--- START ---
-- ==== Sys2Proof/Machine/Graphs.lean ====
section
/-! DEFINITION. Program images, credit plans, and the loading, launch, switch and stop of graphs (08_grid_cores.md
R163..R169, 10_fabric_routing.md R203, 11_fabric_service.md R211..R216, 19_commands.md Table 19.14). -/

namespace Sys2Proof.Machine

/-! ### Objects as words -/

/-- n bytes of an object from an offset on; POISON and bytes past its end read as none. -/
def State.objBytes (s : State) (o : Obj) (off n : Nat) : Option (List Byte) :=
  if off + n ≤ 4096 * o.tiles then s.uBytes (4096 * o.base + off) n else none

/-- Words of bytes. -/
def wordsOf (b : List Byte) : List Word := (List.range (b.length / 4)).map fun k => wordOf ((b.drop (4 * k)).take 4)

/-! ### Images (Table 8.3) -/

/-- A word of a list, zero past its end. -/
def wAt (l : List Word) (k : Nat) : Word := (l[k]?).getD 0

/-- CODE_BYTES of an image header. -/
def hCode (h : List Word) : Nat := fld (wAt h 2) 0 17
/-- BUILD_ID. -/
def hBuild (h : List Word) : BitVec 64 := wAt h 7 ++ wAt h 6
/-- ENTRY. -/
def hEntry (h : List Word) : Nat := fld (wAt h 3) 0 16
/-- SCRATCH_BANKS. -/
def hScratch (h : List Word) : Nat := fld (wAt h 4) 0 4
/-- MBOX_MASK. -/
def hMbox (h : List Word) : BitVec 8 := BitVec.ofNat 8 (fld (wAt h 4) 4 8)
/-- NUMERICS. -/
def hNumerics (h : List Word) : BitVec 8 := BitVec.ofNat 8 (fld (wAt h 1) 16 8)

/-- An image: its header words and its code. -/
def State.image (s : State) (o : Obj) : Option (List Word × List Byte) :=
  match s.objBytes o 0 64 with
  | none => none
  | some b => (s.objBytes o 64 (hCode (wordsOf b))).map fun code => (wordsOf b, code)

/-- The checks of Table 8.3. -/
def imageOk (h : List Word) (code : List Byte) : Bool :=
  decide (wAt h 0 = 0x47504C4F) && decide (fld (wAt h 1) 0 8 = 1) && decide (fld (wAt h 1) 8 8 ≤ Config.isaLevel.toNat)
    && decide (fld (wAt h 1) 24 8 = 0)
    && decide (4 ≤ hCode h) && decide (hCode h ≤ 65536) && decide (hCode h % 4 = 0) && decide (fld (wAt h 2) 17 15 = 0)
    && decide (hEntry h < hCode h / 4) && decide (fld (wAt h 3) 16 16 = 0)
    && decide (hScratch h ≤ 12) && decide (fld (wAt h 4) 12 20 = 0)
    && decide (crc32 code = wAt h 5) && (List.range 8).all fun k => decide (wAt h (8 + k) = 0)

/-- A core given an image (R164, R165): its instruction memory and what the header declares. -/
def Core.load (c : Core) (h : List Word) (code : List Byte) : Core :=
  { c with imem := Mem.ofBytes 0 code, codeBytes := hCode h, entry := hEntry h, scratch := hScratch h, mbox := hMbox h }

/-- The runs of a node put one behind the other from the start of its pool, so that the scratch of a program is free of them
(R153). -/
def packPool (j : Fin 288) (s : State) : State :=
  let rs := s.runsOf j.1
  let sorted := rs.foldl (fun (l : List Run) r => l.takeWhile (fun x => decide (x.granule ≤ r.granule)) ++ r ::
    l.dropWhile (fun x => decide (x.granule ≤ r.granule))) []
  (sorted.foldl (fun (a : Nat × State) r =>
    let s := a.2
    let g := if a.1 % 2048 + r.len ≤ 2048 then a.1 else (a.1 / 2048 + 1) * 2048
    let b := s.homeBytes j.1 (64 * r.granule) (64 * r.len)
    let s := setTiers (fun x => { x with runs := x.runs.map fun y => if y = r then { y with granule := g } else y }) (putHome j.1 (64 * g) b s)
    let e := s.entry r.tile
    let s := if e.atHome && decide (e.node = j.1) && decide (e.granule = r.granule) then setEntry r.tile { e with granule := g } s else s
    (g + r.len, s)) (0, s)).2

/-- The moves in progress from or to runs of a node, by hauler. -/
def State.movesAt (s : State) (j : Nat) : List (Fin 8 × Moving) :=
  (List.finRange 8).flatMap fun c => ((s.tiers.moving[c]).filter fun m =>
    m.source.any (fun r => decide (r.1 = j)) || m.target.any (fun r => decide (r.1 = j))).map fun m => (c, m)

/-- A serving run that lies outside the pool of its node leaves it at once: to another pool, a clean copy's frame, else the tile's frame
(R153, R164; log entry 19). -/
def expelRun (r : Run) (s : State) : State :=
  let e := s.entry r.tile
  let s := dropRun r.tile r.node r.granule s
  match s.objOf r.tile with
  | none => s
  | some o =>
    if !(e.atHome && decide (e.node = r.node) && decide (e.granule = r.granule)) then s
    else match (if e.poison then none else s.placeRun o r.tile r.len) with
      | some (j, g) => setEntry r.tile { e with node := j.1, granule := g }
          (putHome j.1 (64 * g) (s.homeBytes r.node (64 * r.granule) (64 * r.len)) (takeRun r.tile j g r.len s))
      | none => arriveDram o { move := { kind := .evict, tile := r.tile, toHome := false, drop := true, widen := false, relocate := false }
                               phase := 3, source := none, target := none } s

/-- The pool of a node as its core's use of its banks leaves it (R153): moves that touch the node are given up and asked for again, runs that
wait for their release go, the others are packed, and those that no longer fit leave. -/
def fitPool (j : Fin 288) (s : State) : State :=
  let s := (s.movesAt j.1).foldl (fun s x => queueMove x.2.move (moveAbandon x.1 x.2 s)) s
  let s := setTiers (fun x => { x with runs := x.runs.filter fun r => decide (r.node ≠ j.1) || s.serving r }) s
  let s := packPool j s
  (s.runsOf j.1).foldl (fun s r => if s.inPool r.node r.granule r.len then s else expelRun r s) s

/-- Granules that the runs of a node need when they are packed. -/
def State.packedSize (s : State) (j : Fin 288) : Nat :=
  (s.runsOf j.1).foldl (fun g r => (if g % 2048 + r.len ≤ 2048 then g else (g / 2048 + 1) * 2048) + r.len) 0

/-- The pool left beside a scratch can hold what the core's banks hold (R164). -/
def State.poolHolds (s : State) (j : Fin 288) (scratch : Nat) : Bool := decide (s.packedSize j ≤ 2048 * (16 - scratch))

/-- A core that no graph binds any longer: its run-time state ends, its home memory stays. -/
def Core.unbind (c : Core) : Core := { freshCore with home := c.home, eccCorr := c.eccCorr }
--- END ---
WORK ITEM: For this exercise, repeat exactly the lines of the data above from the one with "if off + n ≤" down to the one with "4) 12 20 = 0)", both end lines included.

EXPECTED OUTPUT:
  if off + n ≤ 4096 * o.tiles then s.uBytes (4096 * o.base + off) n else none

/-- Words of bytes. -/
def wordsOf (b : List Byte) : List Word := (List.range (b.length / 4)).map fun k => wordOf ((b.drop (4 * k)).take 4)

/-! ### Images (Table 8.3) -/

/-- A word of a list, zero past its end. -/
def wAt (l : List Word) (k : Nat) : Word := (l[k]?).getD 0

/-- CODE_BYTES of an image header. -/
def hCode (h : List Word) : Nat := fld (wAt h 2) 0 17
/-- BUILD_ID. -/
def hBuild (h : List Word) : BitVec 64 := wAt h 7 ++ wAt h 6
/-- ENTRY. -/
def hEntry (h : List Word) : Nat := fld (wAt h 3) 0 16
/-- SCRATCH_BANKS. -/
def hScratch (h : List Word) : Nat := fld (wAt h 4) 0 4
/-- MBOX_MASK. -/
def hMbox (h : List Word) : BitVec 8 := BitVec.ofNat 8 (fld (wAt h 4) 4 8)
/-- NUMERICS. -/
def hNumerics (h : List Word) : BitVec 8 := BitVec.ofNat 8 (fld (wAt h 1) 16 8)

/-- An image: its header words and its code. -/
def State.image (s : State) (o : Obj) : Option (List Word × List Byte) :=
  match s.objBytes o 0 64 with
  | none => none
  | some b => (s.objBytes o 64 (hCode (wordsOf b))).map fun code => (wordsOf b, code)

/-- The checks of Table 8.3. -/
def imageOk (h : List Word) (code : List Byte) : Bool :=
  decide (wAt h 0 = 0x47504C4F) && decide (fld (wAt h 1) 0 8 = 1) && decide (fld (wAt h 1) 8 8 ≤ Config.isaLevel.toNat)
    && decide (fld (wAt h 1) 24 8 = 0)
    && decide (4 ≤ hCode h) && decide (hCode h ≤ 65536) && decide (hCode h % 4 = 0) && decide (fld (wAt h 2) 17 15 = 0)
    && decide (hEntry h < hCode h / 4) && decide (fld (wAt h 3) 16 16 = 0)
    && decide (hScratch h ≤ 12) && decide (fld (wAt h 4) 12 20 = 0)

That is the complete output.